== Information supplied ==

/-- The restrike ramp begins (R158). -/
def Bench.restrikeRamp (e : Env) (x : Transmission) (b : Bench) : Bench :=
  ((b.raiseCarrier e x.kW).station fun u => u.arm e.limits.arming).tr fun r =>
    { r with stage := .ramp (Timer.start e.limits.ramp) }

/-- The test at the expiry of the restrike delay, and again at mute confirmation in WAIT_MUTE (R157). A hold or an
out-of-service column that has not been taken yet keeps the ramp from beginning (R158). -/
def Bench.restrikeTest (e : Env) (b : Bench) : Bench :=
  match b.u.tr.current with
  | none => b
  | some x =>
    if ¬ b.u.tr.muteConfirmed then b.tr fun r => { r with stage := .waitMute }
    else if e.matrix.xstate e.t x.column ≠ .closed then b.createEnd e .routeLost
    else if b.u.tr.holds.empty ∧ (e.matrix.column x.column).inService then b.restrikeRamp e x
    else b.tr fun r => { r with stage := .waitMute }

/-! ### Mute confirmation -/

/-- A start-up candidate that was muted becomes READY and polling goes on (R207, R209): that its interval count starts at
0 here, which the spec leaves open, is the model's choice (log 20). -/
def Bench.candidateReady (b : Bench) : Bench :=
  b.tr fun r => { r with state := .ready, startup := .done, poll := some 0 }

/-- What waits for mute confirmed goes on (R124, R130, R133, R157, R161, R209). -/
def Bench.confirmed (e : Env) (b : Bench) : Bench :=
  let r := b.u.tr
  match r.startup with
  | .muting _ => b.candidateReady
  | _ =>
    match r.context with
    | some c =>
      if c.phase = .windUp then b.proceed e
      else if c.phase = .mute then (if c.origin = .end_ then b.finishEnd e else b.enterSettle e)
      else b
    | none => if r.state = .tripped ∧ r.stage = .waitMute then b.restrikeTest e else b

/-- Makes a sequencer operation on the machine, and then reports the row condition it leaves (R117). -/
def State.csq (s : State) (t : Tx) (f : Env → Bench → Bench) : State :=
  s.onStation t fun e b => (f e b).reportRow e

end Sys2Proof.Machine
end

== How to complete this task ==
When the line with "Mute confirmation -/" is reached in the data above, start copying there, and copy each line exactly until the line with "else if c.phase" has been copied; copy nothing else.

== Result of this task ==
/-! ### Mute confirmation -/

/-- A start-up candidate that was muted becomes READY and polling goes on (R207, R209): that its interval count starts at
0 here, which the spec leaves open, is the model's choice (log 20). -/
def Bench.candidateReady (b : Bench) : Bench :=
  b.tr fun r => { r with state := .ready, startup := .done, poll := some 0 }

/-- What waits for mute confirmed goes on (R124, R130, R133, R157, R161, R209). -/
def Bench.confirmed (e : Env) (b : Bench) : Bench :=
  let r := b.u.tr
  match r.startup with
  | .muting _ => b.candidateReady
  | _ =>
    match r.context with
    | some c =>
      if c.phase = .windUp then b.proceed e
      else if c.phase = .mute then (if c.origin = .end_ then b.finishEnd e else b.enterSettle e)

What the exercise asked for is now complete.